0-complexity / openvcloud

OpenvCloud
Other
2 stars 4 forks source link

Apply locks during virtual firewall operations #1784

Closed alichaddad closed 6 years ago

alichaddad commented 6 years ago

Detailed description

It is possible that two different processes will try to start a virtual firewall which might cause both of them to fail. This was obseerved during this test case https://github.com/0-complexity/openvcloud/blob/master/tests/ovc_master_hosted/OVC/c_advanced/maintenance_tests.py#L293. In that test case it puts a node in maintenance mode and then tries to start a virtual firewall that was on that node, this might cause the described scenario where both of these actions try to start a virtual firewall.

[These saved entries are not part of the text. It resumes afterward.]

/-! ### Pixels of a shifted byte -/

/-- Pixel `b` of a byte shifted left is the one `d` to its right, and 0 past the byte. -/
theorem getLsbD_pixel_shiftLeft (x : Byte) (d b : Nat) (hb : b < 8) :
    (x <<< d).getLsbD (7 - b) = if b + d < 8 then x.getLsbD (7 - (b + d)) else false := by
  rw [BitVec.getLsbD_shiftLeft]
  split_ifs with h
  · rw [Nat.sub_sub]
    simp [show 7 - b < 8 by omega, show d ≤ 7 - b by omega]
  · simp [show 7 - b < d by omega]

/-- Pixel `b` of a byte shifted right is the one `d` to its left, and 0 before the byte. -/
theorem getLsbD_pixel_ushiftRight (x : Byte) (d b : Nat) (hb : b < 8) :
    (x >>> d).getLsbD (7 - b) = if d ≤ b then x.getLsbD (7 - (b - d)) else false := by
  rw [BitVec.getLsbD_ushiftRight]
  split_ifs with h
  · rw [show d + (7 - b) = 7 - (b - d) by omega]
  · exact BitVec.getLsbD_of_ge _ _ (by omega)

/-- Every pixel of the byte 0xFF is 1. -/
theorem getLsbD_pixel_ones (b : Nat) : (0xFF : Byte).getLsbD (7 - b) = true := by
  have h : 7 - b < 8 := by omega
  interval_cases 7 - b <;> rfl

/-- Pixel `c` of byte `m` of a row. -/
theorem pixel1_of_byte (src : List Byte) (m c : Nat) (hc : c < 8) :
    pixel1 src (8 * m + c) = (src.getD m 0).getLsbD (7 - c) := by
  rw [pixel1, show (8 * m + c) / 8 = m by omega, show (8 * m + c) % 8 = c by omega]

/-! ### The shift stage in carry form (R162) -/

/-- Shifting to the right by `O - S`, a byte takes its first pixels from the end of the byte before it. -/
theorem shiftedByte_of_right (src : List Byte) (S O k : Nat) (h : S < O) (hd : O - S < 8) :
    shiftedByte src S O k =
      ((if k = 0 then 0 else src.getD (k - 1) 0) <<< (8 - (O - S))) ||| (src.getD k 0 >>> (O - S)) := by
  refine byte_eq_of_pixels _ _ (fun b hb => ?_)
  rw [getLsbD_shiftedByte _ _ _ _ _ hb, shiftedBit, BitVec.getLsbD_or, getLsbD_pixel_shiftLeft _ _ _ hb,
    getLsbD_pixel_ushiftRight _ _ _ hb]
  by_cases hin : O - S ≤ b
  · rw [if_neg (by omega), if_pos hin, decide_eq_true (by omega),
      show 8 * k + b + S - O = 8 * k + (b - (O - S)) by omega, pixel1_of_byte _ _ _ (by omega)]
    simp
  · rw [if_pos (by omega), if_neg hin]
    cases k with
    | zero =>
      rw [decide_eq_false (by omega)]
      simp
    | succ m =>
      rw [decide_eq_true (by omega), show 8 * (m + 1) + b + S - O = 8 * m + (b + (8 - (O - S))) by omega,
        pixel1_of_byte _ _ _ (by omega)]
      simp

/-- Shifting to the left by `S - O`, a byte takes its last pixels from the start of the byte after it. -/
theorem shiftedByte_of_left (src : List Byte) (S O k : Nat) (h : O < S) (hd : S - O < 8) :
    shiftedByte src S O k = (src.getD k 0 <<< (S - O)) ||| (src.getD (k + 1) 0 >>> (8 - (S - O))) := by
  refine byte_eq_of_pixels _ _ (fun b hb => ?_)
  rw [getLsbD_shiftedByte _ _ _ _ _ hb, shiftedBit, BitVec.getLsbD_or, getLsbD_pixel_shiftLeft _ _ _ hb,
    getLsbD_pixel_ushiftRight _ _ _ hb, decide_eq_true (by omega), Bool.true_and]
  by_cases hin : b + (S - O) < 8
  · rw [if_pos hin, if_neg (by omega), Bool.or_false, show 8 * k + b + S - O = 8 * k + (b + (S - O)) by omega,
      pixel1_of_byte _ _ _ hin]
  · rw [if_neg hin, if_pos (by omega), Bool.false_or,
      show 8 * k + b + S - O = 8 * (k + 1) + (b - (8 - (S - O))) by omega, pixel1_of_byte _ _ _ (by omega)]

/-- With no shift a byte is the source byte. -/
theorem shiftedByte_self (src : List Byte) (S k : Nat) : shiftedByte src S S k = src.getD k 0 := by
  refine byte_eq_of_pixels _ _ (fun b hb => ?_)
  rw [getLsbD_shiftedByte _ _ _ _ _ hb, shiftedBit, decide_eq_true (by omega), Bool.true_and, Nat.add_sub_cancel,
    pixel1_of_byte _ _ _ hb]

/-! ### The boundary masks in closed form (R163) -/

/-- `0xFF >> O` marks the pixels from `O` on. -/
theorem getLsbD_firstMask (O b : Nat) (hb : b < 8) : ((0xFF : Byte) >>> O).getLsbD (7 - b) = decide (O ≤ b) := by
  rw [getLsbD_pixel_ushiftRight _ _ _ hb, getLsbD_pixel_ones, Bool.if_false_right, Bool.and_true]

/-- `lastm` marks the pixels below `n` of the last of `ceil(n / 8)` bytes. -/
theorem getLsbD_lastMask (n b : Nat) (hn : 0 < n) (hb : b < 8) :
    (if n % 8 = 0 then (0xFF : Byte) else (0xFF : Byte) <<< (8 - n % 8)).getLsbD (7 - b) =
      decide (8 * ((n + 7) / 8 - 1) + b < n) := by
  split_ifs with hr
  · rw [getLsbD_pixel_ones, decide_eq_true (by omega)]
  · rw [getLsbD_pixel_shiftLeft _ _ _ hb, getLsbD_pixel_ones, Bool.if_false_right, Bool.and_true, decide_eq_decide]
    omega

/-- The first AND-mask of a row that reaches the end of its first byte. -/
theorem andMask_first (O W : Nat) (hlen : 8 ≤ O + W) : andMask O W 0 = (0xFF : Byte) >>> O := by
  refine byte_eq_of_pixels _ _ (fun b hb => ?_)
  rw [getLsbD_andMask _ _ _ _ hb, getLsbD_firstMask _ _ hb, decide_eq_true (by omega : 8 * 0 + b < O + W),
    Bool.and_true, Nat.mul_zero, Nat.zero_add]

/-- The last AND-mask of a row that begins before its last byte. -/
theorem andMask_last (O W : Nat) (hlen : 0 < O + W) (hO : O ≤ 8 * ((O + W + 7) / 8 - 1)) :
    andMask O W ((O + W + 7) / 8 - 1) =
      (if (O + W) % 8 = 0 then 0xFF else (0xFF : Byte) <<< (8 - (O + W) % 8)) := by
  refine byte_eq_of_pixels _ _ (fun b hb => ?_)
  rw [getLsbD_andMask _ _ _ _ hb, getLsbD_lastMask _ _ hlen hb, decide_eq_true (by omega), Bool.true_and]

/-- An AND-mask between the first and the last marks its whole byte. -/
theorem andMask_between (O W k : Nat) (hO : O ≤ 8 * k) (hk : k < (O + W + 7) / 8 - 1) : andMask O W k = 0xFF := by
  refine byte_eq_of_pixels _ _ (fun b hb => ?_)
  rw [getLsbD_andMask _ _ _ _ hb, getLsbD_pixel_ones, decide_eq_true (by omega), decide_eq_true (by omega),
    Bool.and_self]

/-- The AND-mask of a row of one byte is bounded on both sides. -/
theorem andMask_single (O W : Nat) (hlen : (O + W + 7) / 8 = 1) :
    andMask O W 0 =
      ((0xFF : Byte) >>> O) &&& (if (O + W) % 8 = 0 then 0xFF else (0xFF : Byte) <<< (8 - (O + W) % 8)) := by
  refine byte_eq_of_pixels _ _ (fun b hb => ?_)
  rw [getLsbD_andMask _ _ _ _ hb, BitVec.getLsbD_and, getLsbD_firstMask _ _ hb, getLsbD_lastMask _ _ (by omega) hb,
    hlen, Nat.sub_self, Nat.mul_zero, Nat.zero_add]

/-! ### The statements about the stages -/

/-- Settles O34: the row is as long as its plan says, and its pixels are those of the three stages in turn. -/
theorem packOneRowIsTheClosedForm : Obligations.PackOneRowIsTheClosedForm := by
  intro src inv maskOr S O W
  rw [← ceilDiv_eight]
  exact ⟨by simp [pack1Row], fun q hq => pixel1_pack1Row src inv maskOr S O W q hq⟩

/-- Settles O35, by the three cases of R162. -/
theorem shiftStageIsTheCarryForm : Obligations.ShiftStageIsTheCarryForm := by
  intro src S O k hS hO
  rcases Nat.lt_trichotomy S O with hright | rfl | hleft
  · rw [if_pos hright, shiftedByte_of_right src S O k hright (by omega)]
  · rw [if_neg (Nat.lt_irrefl S), if_neg (Nat.lt_irrefl S), shiftedByte_self]
  · rw [if_neg hleft.not_gt, if_pos hleft, shiftedByte_of_left src S O k hleft (by omega)]

/-- Settles O36: the pixels that R163 marks, and its closed form by the place of the byte in the row. -/
theorem boundaryMasksInClosedForm : Obligations.BoundaryMasksInClosedForm := by
  intro O W
  refine ⟨fun k => ⟨fun b hb => ?_, rfl⟩, fun hO hlen => ⟨?_, ?_, fun k hfirst hlast => ?_⟩,
    fun _ hlen => andMask_single O W hlen⟩
  · rw [getLsbD_andMask _ _ _ _ hb, Bool.decide_and]
  · exact andMask_first O W (by omega)
  · exact andMask_last O W (by omega) (by omega)
  · exact andMask_between O W k (by omega) hlast

/-! ### The source bytes of a pack without ROT -/

/-- PACK1 reads no source byte of an empty row (42_pack.md R161). -/
theorem lt_sourceBytes1_iff (S W j : Nat) : j < sourceBytes1 S W ↔ 0 < W ∧ j < ceilDiv (S + W) 8 := by
  unfold sourceBytes1
  split_ifs <;> omega

/-- PACK4 reads no source byte of an empty row (42_pack.md R172). -/
theorem lt_sourceBytes4_iff (S4 W j : Nat) : j < sourceBytes4 S4 W ↔ 0 < W ∧ j < ceilDiv (S4 + W) 2 := by
  unfold sourceBytes4
  split_ifs <;> omega

/-- Without a rotation plan, the row and the table are read as they were. -/
theorem readMem_plain (a0 : Nat) (bpp4 : Bool) (s : State) :
    ({ addr := a0, plan := none } : PackSource).readMem bpp4 s = s.mem := rfl

/-! ### PACK1 without ROT -/

theorem pack1Plan_plain (inv maskOr : Bool) (s : State)
    (hsrc : 0 < s.width.toNat →
      ∀ j < ceilDiv (s.sbit + s.width.toNat) 8, s.srcAddr.toNat + j < s.params.bufBytes)
    (hout : ∀ k < ceilDiv (s.dbit + s.width.toNat) 8, s.dstAddr.toNat + k < s.params.bufBytes) :
    pack1Plan false inv maskOr s =
      .ok (({ addr := s.srcAddr.toNat, plan := none } : PackSource).plan1 false inv maskOr s) := by
  refine pack1Plan_ok false inv maskOr s _ (packSource_plain false s) rfl (fun j hj => ?_) hout
  obtain ⟨hw, hj⟩ := (lt_sourceBytes1_iff s.sbit _ _).mp hj
  exact hsrc hw j hj

theorem mem_written_plan1_plain (a0 : Nat) (inv maskOr : Bool) (s : State) (a : Nat) :
    a ∈ (({ addr := a0, plan := none } : PackSource).plan1 false inv maskOr s).foot.written ↔
      ∃ k < ceilDiv (s.dbit + s.width.toNat) 8, a = s.dstAddr.toNat + k :=
  mem_out_plan1 _ false inv maskOr s a

/-- A PACK1 without ROT overlaps exactly when its output row meets the source bytes it reads (20_memory.md R73). -/
theorem overlaps_plan1_plain_iff (a0 : Nat) (inv maskOr : Bool) (s : State) :
    (({ addr := a0, plan := none } : PackSource).plan1 false inv maskOr s).foot.overlaps = true ↔
      ∃ k < ceilDiv (s.dbit + s.width.toNat) 8, ∃ j < sourceBytes1 s.sbit s.width.toNat,
        s.dstAddr.toNat + k = a0 + j := by
  have hout := mem_out_plan1 { addr := a0, plan := none } false inv maskOr s
  have hnodup := nodup_out_plan1 { addr := a0, plan := none } false inv maskOr s
  rw [PackSource.plan1, footprint_out] at hout hnodup
  rw [PackSource.plan1, overlaps_plain_iff _ _ _ _ _ _ _ (by simp)]
  simp only [hout, hnodup, mem_addresses, List.not_mem_nil, false_and, exists_false, or_false, not_true_eq_false]
  constructor
  · rintro ⟨_, ⟨k, hk, rfl⟩, h⟩
    exact ⟨k, hk, h⟩
  · rintro ⟨k, hk, h⟩
    exact ⟨_, ⟨k, hk, rfl⟩, h⟩

/-- Settles O37: the plan stands, so the command writes its output row, MASKS and PACK_LEN and ends normally. -/
theorem packOneCompletesAndWritesOnlyItsRow : Obligations.PackOneCompletesAndWritesOnlyItsRow := by
  intro inv maskOr s hc hsrc hout
  simp only [← ceilDiv_eight] at hsrc hout ⊢
  refine ⟨_, exec_pack1_ok false inv maskOr s _ hc (pack1Plan_plain inv maskOr s hsrc hout),
    endsNormally_commitPack s _, packResult_plan1 _ _ _ _ s, by rw [commitPack_eq]; rfl, fun a hne => ?_⟩
  refine byte_commitPack_of_not_mem s _ a (fun hmem => ?_)
  obtain ⟨k, hk, rfl⟩ := (mem_written_plan1_plain _ inv maskOr s a).mp hmem
  exact hne k hk rfl

/-- Settles O38: the output row is clear of the source bytes read, so it holds the pixels of R166. -/
theorem packOnePlacesTheSourcePixels : Obligations.PackOnePlacesTheSourcePixels := by
  intro inv maskOr s hc hraced hsrc hout hclear
  simp only [← ceilDiv_eight] at hsrc hout hclear ⊢
  have hover : (({ addr := s.srcAddr.toNat, plan := none } : PackSource).plan1 false inv maskOr s).foot.overlaps =
      false := by
    rw [Bool.eq_false_iff, Ne, overlaps_plan1_plain_iff]
    rintro ⟨k, hk, j, hj, heq⟩
    obtain ⟨hw, hj⟩ := (lt_sourceBytes1_iff _ _ _).mp hj
    exact hclear hw k hk j hj heq
  refine ⟨_, exec_pack1_ok false inv maskOr s _ hc (pack1Plan_plain inv maskOr s hsrc hout), fun q hq => ?_⟩
  rw [(commitPack_clear1 _ false inv maskOr s hraced hover).2, rowBit_row1 _ false inv maskOr s _ q hq, readMem_plain]
  rfl

/-! ### PACK4 without ROT -/

theorem pack4Plan_plain (maskOr : Bool) (s : State) (hd : s.dbit = 0) (hs : s.sbit ≤ 1)
    (hsrc : 0 < s.width.toNat →
      ∀ j < ceilDiv (s.sbit + s.width.toNat) 2, s.srcAddr.toNat + j < s.params.bufBytes)
    (htable : 0 < s.width.toNat → s.lutAddr.toNat + 1023 < s.params.bufBytes)
    (hout : ∀ p < 3, ∀ k < ceilDiv s.width.toNat 8,
      s.dstAddr.toNat + p * s.dstStride.toNat + k < s.params.bufBytes) :
    pack4Plan false maskOr s =
      .ok (({ addr := s.srcAddr.toNat, plan := none } : PackSource).plan4 false maskOr s) := by
  refine pack4Plan_ok false maskOr s _ ((pack4Operands_iff false s).mpr ⟨hd, .inr hs⟩) (packSource_plain true s) rfl
    (fun j hj => ?_) htable hout
  obtain ⟨hw, hj⟩ := (lt_sourceBytes4_iff s.sbit _ _).mp hj
  exact hsrc hw j hj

Locks should be introduced to prevent this behavior when starting or stopping a virtual firewall.

Relevant stacktraces

This is an example of what might happen:


Traceback (most recent call last):
~   File "/opt/jumpscale7/lib/JumpScale/grid/jumpscripts/JumpscriptFactory.py", line 176, in executeInProcess
    return True, self.module.action(*args, **kwargs)
~   File "/tmp/jumpscripts/jumpscale_vfs_create_routeros.py", line 138, in action
    % (networkid, networkidHex, e)
~ RuntimeError: Could not create VFW vm from template, network id:424:01a8
Could not execute job, error:
Traceback (most recent call last):
~   File "/opt/jumpscale7/lib/JumpScale/grid/jumpscripts/JumpscriptFactory.py", line 176, in executeInProcess
    return True, self.module.action(*args, **kwargs)
~   File "/tmp/jumpscripts/unknown_createVM.py", line 18, in action
    return createVM(xml)
~   File "/tmp/jumpscripts/unknown_createVM.py", line 13, in createVM
    dom.create()
~   File "/usr/lib/python2.7/dist-packages/libvirt.py", line 1035, in create
    if ret == -1: raise libvirtError ('virDomainCreate() failed', dom=self)
~ libvirtError: Cannot access storage file '/var/lib/libvirt/images/routeros/01a8/routeros.qcow2' (as uid:113, gid:116): No such file or directory

type/level: OPERATIONS/1
Could not execute jscript:1000003 unknown_createVM on agent:107_9
Error: Exec error procmgr jumpscr:unknown_createVM on node:107_9 <class 'libvirt.libvirtError'>: Cannot access storage file '/var/lib/libvirt/images/routeros/01a8/routeros.qcow2' (as uid:113, gid:116): No such file or directory
FastGeert commented 6 years ago

Will be solved by #1817